The problem here, though, is that Lockbox is too sparse to sustain mystery at all, and it instead robs Winthrop of characterization. It winds up trapping the talented Pucci without anywhere to go, toggling between wounded animal and mentally disoriented. 

From there, Lockbox bounds through plot developments without any sense of stakes or purpose, peppered by a smattering of haphazard paint-by-numbers jump scares. The only unwavering constant is Ellen’s resolute faith, and Stamm seems to leave it entirely to Gugino to guide confused audiences through this inconsequential story right up until its supernatural climax.

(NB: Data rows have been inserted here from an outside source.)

theorem refuseAccess_snap (m : Mod) (k master : Nat) (r : Option Nat) (n : Nat) : (refuseAccess m k master r n).snap = m.snap := by
  unfold refuseAccess
  dsimp only
  split
  · rw [bump_snap]
  · rw [raiseOnce_snap, bump_snap]

theorem refuseAccess_mgmt (m : Mod) (k master : Nat) (r : Option Nat) (n : Nat) : (refuseAccess m k master r n).mgmt = m.mgmt := by
  unfold refuseAccess
  dsimp only
  split
  · rw [bump_mgmt]
  · rw [raiseOnce_eq, bump_mgmt]

theorem refuseAccess_sys (m : Mod) (k master : Nat) (r : Option Nat) (n : Nat) : (refuseAccess m k master r n).sys = m.sys := by
  unfold refuseAccess
  dsimp only
  split
  · rw [bump_sys]
  · rw [raiseOnce_sys, bump_sys]

/-- The words of a basin's part. -/
def partLength (m : Mod) (b : Nat) : Nat := (tget [] m.snap.words b).length

/-- What the drain of a basin leaves: no part gets longer or shorter, and the other basins stand as they did. -/
structure Drains (b : Nat) (m n : Mod) : Prop where
  mgmt : n.mgmt = m.mgmt
  elapsed : n.sys.elapsed = m.sys.elapsed
  length : ∀ j, partLength n j = partLength m j
  wf : twf [] m.snap.words = true → twf [] n.snap.words = true
  written : ∀ j, j ≠ b → tget 0 n.snap.written j = tget 0 m.snap.written j
  drained : ∀ j, j ≠ b → tget 0 n.snap.drained j = tget 0 m.snap.drained j

theorem Drains.refl (b : Nat) (m : Mod) : Drains b m m := ⟨rfl, rfl, fun _ => rfl, id, fun _ _ => rfl, fun _ _ => rfl⟩

/-- A part in which a flag of the first word may be set: its words are as many. -/
def Marked (b : Nat) (t u : Tbl (List Nat)) : Prop := u = t ∨ ∃ a a' r, tget [] t b = a :: r ∧ u = tset [] t b (a' :: r)

theorem Marked.length {b : Nat} {t u : Tbl (List Nat)} (hu : Marked b t u) (j : Nat) : (tget [] u j).length = (tget [] t j).length := by
  obtain rfl | ⟨a, a', r, ht, rfl⟩ := hu
  · rfl
  · by_cases hj : j = b
    · subst hj
      rw [tget_tset_same, ht]
      rfl
    · rw [tget_tset_ne _ _ _ hj]

theorem Marked.wf {b : Nat} {t u : Tbl (List Nat)} (hu : Marked b t u) (ht : twf [] t = true) : twf [] u = true := by
  obtain rfl | ⟨a, a', r, -, rfl⟩ := hu
  · exact ht
  · exact twf_tset [] t b (a' :: r) ht

/-- The drain of a part that has words: as many are written as its time, its length and the room allow (R837, R839). -/
theorem drainBasin_writes {b : Nat} (hw : partLength m b ≠ 0) : ∃ room archived oldest words flags, Marked b m.snap.words words ∧
    (drainBasin m b).mgmt = m.mgmt ∧ (drainBasin m b).sys = m.sys ∧ (drainBasin m b).snap = { m.snap with
      written := tset 0 m.snap.written b (min (partLength m b)
        (min (tget 0 m.snap.written b + (m.sys.elapsed - tget 0 m.snap.drained b) / 2) (room + 131072)))
      drained := tset 0 m.snap.drained b (tget 0 m.snap.drained b + 2 * ((m.sys.elapsed - tget 0 m.snap.drained b) / 2))
      archived := archived, oldest := oldest, words := words, flags := flags } := by
  have told (c : Bool) (x : Mod) (code src bpid : Nat) (ps : Octets) :
      (if c then raise x code src bpid ps else x).snap = x.snap ∧ (if c then raise x code src bpid ps else x).sys = x.sys ∧
        (if c then raise x code src bpid ps else x).mgmt = x.mgmt := by
    cases c <;> exact ⟨rfl, rfl, rfl⟩
  unfold drainBasin
  dsimp only
  rw [if_neg (show ¬(tget [] m.snap.words b).length = 0 from hw)]
  generalize (if archiveRefused m b then none else archiveOf m b) = arch
  refine ⟨_, _, _, _, _, ?_, (told ..).2.2.trans (refuseAccess_mgmt ..), (told ..).2.1.trans (refuseAccess_sys ..), (told ..).1.trans (refuseAccess_snap ..)⟩
  split
  · cases hb : tget [] m.snap.words b with
    | nil => exact absurd (congrArg List.length hb) hw
    | cons a r => exact .inr ⟨a, _, r, hb, rfl⟩
  · exact .inl rfl

theorem drainBasin_drains (m : Mod) (b : Nat) : Drains b m (drainBasin m b) := by
  by_cases hw : partLength m b = 0
  · have heq : drainBasin m b = m := if_pos hw
    rw [heq]
    exact Drains.refl b m
  · obtain ⟨room, archived, oldest, words, flags, hmark, hmgmt, hsys, hsnap⟩ := drainBasin_writes hw
    refine ⟨hmgmt, by rw [hsys], fun j => ?_, fun hwf => ?_, fun j hj => ?_, fun j hj => ?_⟩
    · unfold partLength
      rw [hsnap]
      exact hmark.length j
    · rw [hsnap]
      exact hmark.wf hwf
    · rw [hsnap]
      exact tget_tset_ne 0 m.snap.written _ hj
    · rw [hsnap]
      exact tget_tset_ne 0 m.snap.drained _ hj

/-- A part that has had the time for its words is written. -/
def InTime (m : Mod) (b : Nat) : Prop :=
  partLength m b ≠ 0 → partLength m b ≤ 131072 ∧ tget 0 m.snap.drained b + 2 * (partLength m b - tget 0 m.snap.written b) ≤ m.sys.elapsed

def Written (m : Mod) (b : Nat) : Prop := partLength m b ≠ 0 → tget 0 m.snap.written b = partLength m b

theorem drainBasin_written {b : Nat} (ht : InTime m b) : Written (drainBasin m b) b := by
  intro hw
  rw [(drainBasin_drains m b).length] at hw ⊢
  obtain ⟨hmax, htime⟩ := ht hw
  obtain ⟨room, archived, oldest, words, flags, -, -, -, hsnap⟩ := drainBasin_writes hw
  rw [hsnap]
  refine (tget_tset_same 0 m.snap.written b _).trans ?_
  omega

theorem Drains.inTime {b j : Nat} (hd : Drains b m n) (hj : j ≠ b) (ht : InTime m j) : InTime n j := by
  unfold InTime
  rw [hd.length, hd.written j hj, hd.drained j hj, hd.elapsed]
  exact ht

theorem Drains.isWritten {b j : Nat} (hd : Drains b m n) (hj : j ≠ b) (ht : Written m j) : Written n j := by
  unfold Written
  rw [hd.length, hd.written j hj]
  exact ht

/-- All four parts drained. -/
structure DrainedAll (m n : Mod) : Prop where
  length : ∀ j, partLength n j = partLength m j
  wf : twf [] m.snap.words = true → twf [] n.snap.words = true
  written : (∀ b, b < 4 → InTime m b) → ∀ b, b < 4 → Written n b

theorem drainedAll (m : Mod) : DrainedAll m ([0, 1, 2, 3].foldl drainBasin m) := by
  have drain (n : Mod) (b : Nat) : ∃ n', drainBasin n b = n' ∧ Drains b n n' ∧ (InTime n b → Written n' b) :=
    ⟨_, rfl, drainBasin_drains n b, drainBasin_written⟩
  obtain ⟨m0, h0, d0, w0⟩ := drain m 0
  obtain ⟨m1, h1, d1, w1⟩ := drain m0 1
  obtain ⟨m2, h2, d2, w2⟩ := drain m1 2
  obtain ⟨m3, h3, d3, w3⟩ := drain m2 3
  rw [List.foldl_cons, h0, List.foldl_cons, h1, List.foldl_cons, h2, List.foldl_cons, h3, List.foldl_nil]
  refine ⟨fun j => ((d3.length j).trans ((d2.length j).trans ((d1.length j).trans (d0.length j)))), fun hwf => d3.wf (d2.wf (d1.wf (d0.wf hwf))),
    fun ht b hb => ?_⟩
  obtain rfl | rfl | rfl | rfl : b = 0 ∨ b = 1 ∨ b = 2 ∨ b = 3 := by omega
  · exact d3.isWritten (by decide) (d2.isWritten (by decide) (d1.isWritten (by decide) (w0 (ht 0 hb))))
  · exact d3.isWritten (by decide) (d2.isWritten (by decide) (w1 (d0.inTime (by decide) (ht 1 hb))))
  · exact d3.isWritten (by decide) (w2 (d1.inTime (by decide) (d0.inTime (by decide) (ht 2 hb))))
  · exact w3 (d2.inTime (by decide) (d1.inTime (by decide) (d0.inTime (by decide) (ht 3 hb))))

/-! ### The end of the drain -/

/-- The cycle at which the last part has drained. -/
def drainEnd (x : Snap) : Nat := x.words.foldl (fun a e => max a (tget 0 x.drained e.1 + 2 * (e.2.length - tget 0 x.written e.1))) 0

theorem le_foldl_max {α : Type} (f : α → Nat) (l : List α) : ∀ a, a ≤ l.foldl (fun a e => max a (f e)) a ∧ ∀ e ∈ l, f e ≤ l.foldl (fun a e => max a (f e)) a := by
  induction l with
  | nil => exact fun a => ⟨Nat.le_refl a, fun e he => absurd he (by simp)⟩
  | cons x r ih =>
    intro a
    obtain ⟨hfrom, hall⟩ := ih (max a (f x))
    refine ⟨(Nat.le_max_left ..).trans hfrom, fun e he => ?_⟩
    obtain rfl | he := List.mem_cons.mp he
    · exact (Nat.le_max_right ..).trans hfrom
    · exact hall e he

theorem le_drainEnd (x : Snap) {e : Nat × List Nat} (he : e ∈ x.words) :
    tget 0 x.drained e.1 + 2 * (e.2.length - tget 0 x.written e.1) ≤ drainEnd x :=
  (le_foldl_max (fun e : Nat × List Nat => tget 0 x.drained e.1 + 2 * (e.2.length - tget 0 x.written e.1)) x.words 0).2 e he

theorem tget_of_mem {α : Type} [DecidableEq α] {d : α} {t : Tbl α} (ht : twf d t = true) {e : Nat × α} (he : e ∈ t) : tget d t e.1 = e.2 := by
  obtain ⟨hsorted, -⟩ := (twf_iff d t).mp ht
  clear ht
  induction t with
  | nil => cases he
  | cons x r ih =>
    obtain ⟨hfirst, hrest⟩ := List.pairwise_cons.mp hsorted
    obtain rfl | he := List.mem_cons.mp he
    · exact if_pos rfl
    · rw [tget, if_neg (Nat.ne_of_lt (hfirst e he))]
      exact ih he hrest

theorem mem_of_tget {α : Type} {d : α} {t : Tbl α} {k : Nat} (hk : tget d t k ≠ d) : (k, tget d t k) ∈ t := by
  induction t with
  | nil => exact absurd rfl hk
  | cons x r ih =>
    rw [tget] at hk ⊢
    split at hk
    · next heq => rw [if_pos heq, ← heq]; exact List.mem_cons_self
    · next hne => rw [if_neg hne]; exact List.mem_cons_of_mem _ (ih hk)

/-- The parts of a snapshot as they can stand: each is a basin's, and fits the room of one (R834, R837). -/
structure Parts (x : Snap) : Prop where
  wf : twf [] x.words = true
  fit : ∀ e ∈ x.words, e.1 < 4 ∧ e.2.length ≤ 131072

theorem inTime_drainEnd (hp : Parts m.snap) (b : Nat) : InTime (advanceTo m (drainEnd m.snap)) b := by
  have hsnap : (advanceTo m (drainEnd m.snap)).snap = m.snap := advance_snap ..
  unfold InTime partLength
  rw [hsnap]
  intro hw
  have hmem := mem_of_tget (d := []) (t := m.snap.words) (k := b) fun hnil => hw (by rw [hnil]; rfl)
  exact ⟨(hp.fit _ hmem).2, (le_drainEnd m.snap hmem).trans (le_advanceTo_elapsed m _)⟩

Image Credit: Aura entertainment

To give more credit, Lockbox at least injects an unconventional exorcism here; just don’t expect much in the way of explanation. When the film finally reveals the meaning behind its title, it dangles a fascinating carrot it has zero interest in delivering. More than a severe lack of fleshing out its characters beyond plot drivers or devices, this faith-based flick also seems terrified to offer any worldbuilding whatsoever. 

Yoffe’s script stretches the short story beyond its means instead of fleshing it out, and Stamm fills out the gaps with cheap CGI scares and overwrought performances; Isabelle’s Vahna is beyond cartoonish in her villainy. It’s also pretty nonsensical, treating only Ellen’s faith with the utmost sincerity and largely squandering its typically reliable talent. So much so that the final imagery, pure sunkissed saccharine sentimentality, leaves you with the feeling that this horror movie might be better suited as an entry in Chicken Soup for the Soul

Lockbox releases in select theaters on July 3, 2026.